### Provided records
........

-- ==== Sys2Proof/Machine/Bespoke.lean ====
section
/-! DEFINITION. The bespoke mechanism: BSP00 to BSP31, the sequencer and group 0xD (R118 to R121, R192 to R195). -/

namespace Sys2Proof.Machine
open Sys2Proof

/-- The header word h3 of an invocation (R120). -/
def bspInfo (f : Fmt) (sat : Bool) : Token := { payload := BitVec.ofNat 32 (f.code + sat.toNat * 8) }

/-- The sequencer at the start of an invocation (R120, R193). -/
def startSeq (s : State) (n : NodeId) (l : Letter) (o : Op) (b : Word) (xs : List Token) (u : List Nat × List Nat × List Nat × List Nat) : Seqr :=
  let p := s.plane n l
  { letter := l, op := o.id, start := field b.toNat 8 0, len := field b.toNat 15 9, readyAt := s.cycle + slow s n 1
    h := Vector.ofFn fun k => { xs.getD k.val {} with l := false }
    g := p.g, p := p.p, gw := u.2.1, pw := u.2.2.2, args := xs }

/-- An operand of a BSP: the token read at the issue of a firing that a handler has continued, unless the source consumes a head,
where the same token stands again (R195, R371). -/
def bspOpd (s : State) (f : Fmt) (j : Nat) (a : Src) : Opd :=
  let x := readSrc s f a
  match s.cur, srcPort a with
  | .slot n l k, none => match (s.plane n l).bspArgs with
    | some (q, ts) => if q = k then { x with tok := ts.getD j x.tok } else x
    | none => x
  | _, _ => x

/-- BSPnn (R120, R192, R195): the three tokens, the reservation of d and of every g and p that the sequence writes, and
the sequencer started. -/
def execBsp (nn : Fin 32) (f : Fmt) (d : Dst) (a b c : Src) (sat : Bool) (s : State) : Res :=
  let x := bspOpd s f 0 a
  let y := bspOpd s f 1 b
  let z := bspOpd s f 2 c
  let n := actNode s
  let l := actLetter s
  let w := mget (s.side (panelOf s n l) l).bind nn.val
  let chk := (checkOpds f [(x, .any), (y, .any), (z, .any)]).or (if bitOf w.toNat 31 then none else some .bespokeUnbound)
  let u := mget (s.side (panelOf s n l) l).uses nn.val
  .next (launch s 1 d [a, b, c] chk
    (fun o => { o with kind := .bsp, ready := false, gmask := pendRegs d u.2.1, pmask := pendMask d o.tw u.2.2.2 })
    fun o t =>
      let t := t.updPlane n l fun p => { p with bspArgs := none }
      t.setNode n { t.node n with seqr := some (startSeq t n l o w [x.tok, y.tok, z.tok, bspInfo f sat] u) })

/-- The sources of a micro-word are available in a cycle (R18, R193). -/
def microReady (s : State) (n : NodeId) (q : Seqr) : Bool :=
  let at_ (m : Map Nat Nat) (k : Nat) : Bool := decide ((mget? m k).getD 0 ≤ s.cycle)
  let w := mget (s.side (panelOf s n q.letter) q.letter).micro (q.start + q.upc)
  match decodeA .bespoke 0 w with
  | .error _ => true
  | .ok i =>
    ((srcsOf i).all fun x => match x with
      | .g k => at_ q.busyG k.val
      | .t k => at_ q.busyH k.val
      | _ => true)
    && (match i with
      | .plog _ a b _ => at_ q.busyP a.val && at_ q.busyP b.val
      | .pmov _ a => at_ q.busyP a.val
      | .frcp .. | .frsq .. | .fsqrt .. | .fex2 .. | .flg2 .. | .ftnh .. => decide ((s.node n).trans ≤ s.cycle) && !transHeld (s.node n)
      | _ => true)

/-- Whether the invoking operation has had its MEND. -/
def mended (s : State) (n : NodeId) (q : Seqr) : Bool :=
  match s.op? n q.letter q.op with
  | some o => o.ready
  | none => true

/-- A value fault of an earlier micro-operation whose write-back has come: it is taken at that operation's position (R135, R195). -/
def lateFault (s : State) (n : NodeId) : Option State :=
  match (s.node n).seqr with
  | none => none
  | some q => (q.late.find? fun e => decide (e.2.1 ≤ s.cycle)).map fun e =>
      bspFault (s.setNode n { s.node n with seqr := some { q with upc := e.2.2 } }) n e.1

/-- MICRO_OPERATION_START (R193): a value fault whose time has come is taken; else the next micro-operation may run, and the 257th
faults BESPOKE_LIMIT (R194). -/
def execMicroOperationStart (n : NodeId) (s : State) : Res :=
  match (s.node n).seqr with
  | none => .next s
  | some q =>
    if q.late.any fun e => decide (e.2.1 ≤ s.cycle) then .next ((lateFault s n).getD s)
    else if q.started || mended s n q || !(decide (q.readyAt ≤ s.cycle) && microReady s n q) then .next s
    else if 256 ≤ q.count then .next (bspFault s n .bespokeLimit)
    else .next (s.setNode n { s.node n with seqr := some { q with started := true, count := q.count + 1 } })

/-- Changes the acting sequencer. -/
def updSeqr (s : State) (f : Seqr → Seqr) : State :=
  match s.cur with
  | .micro n _ => s.setNode n { s.node n with seqr := (s.node n).seqr.map f }
  | _ => s

/-- A branch of the acting sequencer from its own position (R194). -/
def microJump (off : BitVec 11) (q : Seqr) : Seqr := { q with next := some ((q.upc : Int) + off.toInt).toNat }

/-- MBR (R194). -/
def execMbr (a : Src) (off : BitVec 11) (s : State) : Res :=
  let x := readSrc s .w32 a
  .next (match checkOpds .w32 [(x, .raw)] with
    | some e => raise s e []
    | none => if x.tok.payload = 0 then s else updSeqr s (microJump off))

/-- MLP (R194). -/
def execMlp (h : Fin 8) (off : BitVec 11) (s : State) : Res :=
  let x := readSrc s .w32 (.t h)
  let v := x.tok.payload - 1
  .next (match checkOpds .w32 [(x, .raw)] with
    | some e => raise s e []
    | none =>
      let r := updSeqr s fun q => writeMicro q (.t h) { x.tok with payload := v } (s.cycle + slow s (actNode s) 1)
      if v = 0 then r else updSeqr r (microJump off))

/-- MEND (R194): the result is ready; the write-back one cycle later applies it and the sequence's writes. -/
def execMend (a : Src) (s : State) : Res :=
  let x := readSrc s .w32 a
  .next (match checkOpds .w32 [(x, .any)] with
    | some e => raise s e []
    | none => match s.cur with
      | .micro n _ => match (s.node n).seqr with
        | some q => s.updOp n q.letter q.op fun o =>
            { o with toks := [{ x.tok with l := false }], ready := true, due := s.cycle + slow s n 1 }
        | none => s
      | _ => s)

end Sys2Proof.Machine
end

........

### Work to complete
Each line from the start of the listing above through the line containing "(R120, R193). -/" must be reproduced exactly. Leave out the rest.

### Written answer
-- ==== Sys2Proof/Machine/Bespoke.lean ====
section
/-! DEFINITION. The bespoke mechanism: BSP00 to BSP31, the sequencer and group 0xD (R118 to R121, R192 to R195). -/

namespace Sys2Proof.Machine
open Sys2Proof

/-- The header word h3 of an invocation (R120). -/
def bspInfo (f : Fmt) (sat : Bool) : Token := { payload := BitVec.ofNat 32 (f.code + sat.toNat * 8) }

/-- The sequencer at the start of an invocation (R120, R193). -/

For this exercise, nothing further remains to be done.